**Task goal**
Could you reproduce every entry that follows, exactly as shown?

** Data shown follows **

/-! ### TWN (file 12) -/

def State.readTwn (off : Nat) (s : State) : Nat :=
  let t := s.twn
  let last := s.twinLast
  if off = 0x000 then
    bit1 0 s.gate + bit1 1 t.hitch + bit1 2 t.auth.readback + bit1 3 t.auth.inp + bits 4 3 t.layer + bit1 7 t.link + bit1 8 t.synchronised + bit1 9 t.foreign +
      bit1 10 t.healthy + bit1 11 last.healthy + bit1 12 last.driving + bit1 13 t.resign + bit1 14 t.takeback + bit1 15 t.testMode + bits 16 8 (min 255 t.mirrorAge)
  else if off = 0x004 then bits 0 8 t.lowPosition + bits 8 8 t.highPosition + bits 16 2 t.nomLow + bits 18 2 t.nomHigh + bits 20 4 (min 15 t.sinceRef)
  else if off = 0x008 then bits 0 8 t.low.car + bits 8 2 t.low.holder + bits 16 8 t.high.car + bits 24 2 t.high.holder
  else if off = 0x00C then bits 0 2 t.verdict + bit1 2 t.silent + bits 8 8 (leNat ((authBytes last).take 1))
  else if off = 0x010 then bits 0 8 t.sizeKib + bits 8 8 t.slowAxis + bits 16 16 (min 65535 t.slowPasses)
  else if off = 0x014 then bits 0 16 t.handovers + bits 16 3 t.lastCode + bits 20 12 (min 4095 t.gapUs)
  else if off = 0x018 then bits 0 4 t.command
  else if off = 0x01C then bits 0 8 t.eventMask
  else if off = 0x020 then bits 0 3 t.faultEvent + bits 4 4 t.faultCode
  else 0

/-! ### SPL (file 11) -/

def BufState.code : BufState → Nat
  | .free => 0 | .fetching => 1 | .ready => 2 | .prefetched => 3

def State.readSpl (off : Nat) (s : State) : Nat :=
  let x := s.spl
  let buf : ReadBuf := x.bufs.get ⟨x.bufSelect % 16, Nat.mod_lt _ (by decide)⟩
  let err := x.perr[x.perrSelect]?
  if off = 0x000 then
    bit1 0 x.linkUp + bits 1 5 (x.bufs.toList.filter fun b => decide (b.st ≠ .free)).length + bits 6 6 x.relays.length + bit1 12 x.regionLate + bit1 13 (!x.stale.isEmpty)
  else if off = 0x004 then bits 0 14 (s.entries.filter fun m => decide (m.2.kind ≠ 0)).length + bits 14 14 x.stale.length
  else if off = 0x008 then bits 0 16 x.mapLast + bits 16 16 x.mapMax
  else if off = 0x00C then bits 0 4 x.bufSelect
  else if off = 0x010 then
    bits 0 2 buf.st.code + bit1 2 buf.effect + bit1 3 (match buf.origin with | .hawser p => decide (p ≠ 0) | .udp _ _ => false) + bits 4 12 (min 4095 ((s.now - buf.since) / 1000000)) +
      bits 16 16 buf.tag
  else if off = 0x014 then buf.address % 2 ^ 32
  else if off = 0x018 then bits 0 4 x.perrSelect
  else if off = 0x01C then (match err with | some e => e.address % 2 ^ 32 | none => 0)
  else if off = 0x020 then (match err with | some e => bits 0 16 e.tag + bits 16 4 e.status + bits 20 8 e.target + 2 ^ 28 | none => 0)
  else if off = 0x024 then bits 0 5 x.perr.length + bits 8 8 x.perrOverflow
  else if off = 0x028 then bits 0 7 (x.events.length + x.eventsNew.length) + bits 8 16 x.eventsLost
  else if off = 0x030 then bits 0 8 x.eventMask
  else if off = 0x034 then bits 0 3 x.faultEvent + bits 8 8 x.faultPosition + bits 16 14 x.faultEntry
  else if off = 0x038 then x.faultAddr % 2 ^ 32
  else 0

/-! ### BLY (file 07) -/

/-- Bits of requesters in a list, by their index. -/
def State.requesterMask (l : List Requester) (s : State) : Nat := l.foldl (fun n r => n + 2 ^ s.requesterIndex r) 0

def State.readBly (g : Fin 2) (off : Nat) (s : State) : Nat :=
  let x : Group := s.groups[g]
  if off = 0x000 then
    bit1 0 (decide (24 < (s.requesters g).length)) + bit1 1 (s.unarbitrated g) + bit1 2 x.warning + bit1 3 x.loadOut + bit1 4 x.motorOut + bit1 5 x.overTemp +
      bits 8 6 (s.requesters g).length + bits 14 6 (s.granted g).length + bits 20 6 (s.waiting g).length
  else if off = 0x004 then bits 0 16 (cfgBlyBudget s.params g.val) + bits 16 16 (s.allocated g)
  else if off = 0x008 then bits 0 16 x.loadV + bits 16 16 x.motorV
  else if off = 0x00C then bits 0 16 x.loadI + bits 16 16 x.motorI
  else if off = 0x010 then s.requesterMask (s.granted g) % 2 ^ 32
  else if off = 0x014 then s.requesterMask (s.granted g) / 2 ^ 32
  else if off = 0x018 then s.requesterMask (s.waiting g) % 2 ^ 32
  else if off = 0x01C then s.requesterMask (s.waiting g) / 2 ^ 32
  else if off = 0x020 then bits 0 6 x.reqSelect
  else if off = 0x024 then
    match (s.requesters g)[x.reqSelect]? with
    | none => 0
    | some r =>
      let q := s.req r
      let st := if q.isWaiting then 1 else if q.isGranted then 2 else 0
      bits 0 4 r.1.val + bits 4 4 r.2.val + bits 8 3 (cfgBlyClass s.params r.1 r.2) + bits 11 2 st +
        bits 16 16 (min 65535 ((s.now - (if st = 0 then x.idleAt[(r.1.val % 8) * 9 + r.2.val]'(by omega) else q.since)) / 1000000))
  else if off = 0x028 then bits 0 3 x.faultEvent + bits 3 1 x.faultInput + bits 4 6 x.faultIndex
  else if off = 0x02C then x.lfsr % 2 ^ 32
  else if off = 0x030 then (if g = 0 then bits 0 6 s.blyMask else 0)
  else 0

** End of Data shown **

**Result of this exercise**
/-! ### TWN (file 12) -/

def State.readTwn (off : Nat) (s : State) : Nat :=
  let t := s.twn
  let last := s.twinLast
  if off = 0x000 then
    bit1 0 s.gate + bit1 1 t.hitch + bit1 2 t.auth.readback + bit1 3 t.auth.inp + bits 4 3 t.layer + bit1 7 t.link + bit1 8 t.synchronised + bit1 9 t.foreign +
      bit1 10 t.healthy + bit1 11 last.healthy + bit1 12 last.driving + bit1 13 t.resign + bit1 14 t.takeback + bit1 15 t.testMode + bits 16 8 (min 255 t.mirrorAge)
  else if off = 0x004 then bits 0 8 t.lowPosition + bits 8 8 t.highPosition + bits 16 2 t.nomLow + bits 18 2 t.nomHigh + bits 20 4 (min 15 t.sinceRef)
  else if off = 0x008 then bits 0 8 t.low.car + bits 8 2 t.low.holder + bits 16 8 t.high.car + bits 24 2 t.high.holder
  else if off = 0x00C then bits 0 2 t.verdict + bit1 2 t.silent + bits 8 8 (leNat ((authBytes last).take 1))
  else if off = 0x010 then bits 0 8 t.sizeKib + bits 8 8 t.slowAxis + bits 16 16 (min 65535 t.slowPasses)
  else if off = 0x014 then bits 0 16 t.handovers + bits 16 3 t.lastCode + bits 20 12 (min 4095 t.gapUs)
  else if off = 0x018 then bits 0 4 t.command
  else if off = 0x01C then bits 0 8 t.eventMask
  else if off = 0x020 then bits 0 3 t.faultEvent + bits 4 4 t.faultCode
  else 0

/-! ### SPL (file 11) -/

def BufState.code : BufState → Nat
  | .free => 0 | .fetching => 1 | .ready => 2 | .prefetched => 3

def State.readSpl (off : Nat) (s : State) : Nat :=
  let x := s.spl
  let buf : ReadBuf := x.bufs.get ⟨x.bufSelect % 16, Nat.mod_lt _ (by decide)⟩
  let err := x.perr[x.perrSelect]?
  if off = 0x000 then
    bit1 0 x.linkUp + bits 1 5 (x.bufs.toList.filter fun b => decide (b.st ≠ .free)).length + bits 6 6 x.relays.length + bit1 12 x.regionLate + bit1 13 (!x.stale.isEmpty)
  else if off = 0x004 then bits 0 14 (s.entries.filter fun m => decide (m.2.kind ≠ 0)).length + bits 14 14 x.stale.length
  else if off = 0x008 then bits 0 16 x.mapLast + bits 16 16 x.mapMax
  else if off = 0x00C then bits 0 4 x.bufSelect
  else if off = 0x010 then
    bits 0 2 buf.st.code + bit1 2 buf.effect + bit1 3 (match buf.origin with | .hawser p => decide (p ≠ 0) | .udp _ _ => false) + bits 4 12 (min 4095 ((s.now - buf.since) / 1000000)) +
      bits 16 16 buf.tag
  else if off = 0x014 then buf.address % 2 ^ 32
  else if off = 0x018 then bits 0 4 x.perrSelect
  else if off = 0x01C then (match err with | some e => e.address % 2 ^ 32 | none => 0)
  else if off = 0x020 then (match err with | some e => bits 0 16 e.tag + bits 16 4 e.status + bits 20 8 e.target + 2 ^ 28 | none => 0)
  else if off = 0x024 then bits 0 5 x.perr.length + bits 8 8 x.perrOverflow
  else if off = 0x028 then bits 0 7 (x.events.length + x.eventsNew.length) + bits 8 16 x.eventsLost
  else if off = 0x030 then bits 0 8 x.eventMask
  else if off = 0x034 then bits 0 3 x.faultEvent + bits 8 8 x.faultPosition + bits 16 14 x.faultEntry
  else if off = 0x038 then x.faultAddr % 2 ^ 32
  else 0

/-! ### BLY (file 07) -/

/-- Bits of requesters in a list, by their index. -/
def State.requesterMask (l : List Requester) (s : State) : Nat := l.foldl (fun n r => n + 2 ^ s.requesterIndex r) 0

def State.readBly (g : Fin 2) (off : Nat) (s : State) : Nat :=
  let x : Group := s.groups[g]
  if off = 0x000 then
    bit1 0 (decide (24 < (s.requesters g).length)) + bit1 1 (s.unarbitrated g) + bit1 2 x.warning + bit1 3 x.loadOut + bit1 4 x.motorOut + bit1 5 x.overTemp +
      bits 8 6 (s.requesters g).length + bits 14 6 (s.granted g).length + bits 20 6 (s.waiting g).length
  else if off = 0x004 then bits 0 16 (cfgBlyBudget s.params g.val) + bits 16 16 (s.allocated g)
  else if off = 0x008 then bits 0 16 x.loadV + bits 16 16 x.motorV
  else if off = 0x00C then bits 0 16 x.loadI + bits 16 16 x.motorI
  else if off = 0x010 then s.requesterMask (s.granted g) % 2 ^ 32
  else if off = 0x014 then s.requesterMask (s.granted g) / 2 ^ 32
  else if off = 0x018 then s.requesterMask (s.waiting g) % 2 ^ 32
  else if off = 0x01C then s.requesterMask (s.waiting g) / 2 ^ 32
  else if off = 0x020 then bits 0 6 x.reqSelect
  else if off = 0x024 then
    match (s.requesters g)[x.reqSelect]? with
    | none => 0
    | some r =>
      let q := s.req r
      let st := if q.isWaiting then 1 else if q.isGranted then 2 else 0
      bits 0 4 r.1.val + bits 4 4 r.2.val + bits 8 3 (cfgBlyClass s.params r.1 r.2) + bits 11 2 st +
        bits 16 16 (min 65535 ((s.now - (if st = 0 then x.idleAt[(r.1.val % 8) * 9 + r.2.val]'(by omega) else q.since)) / 1000000))
  else if off = 0x028 then bits 0 3 x.faultEvent + bits 3 1 x.faultInput + bits 4 6 x.faultIndex
  else if off = 0x02C then x.lfsr % 2 ^ 32
  else if off = 0x030 then (if g = 0 then bits 0 6 s.blyMask else 0)
  else 0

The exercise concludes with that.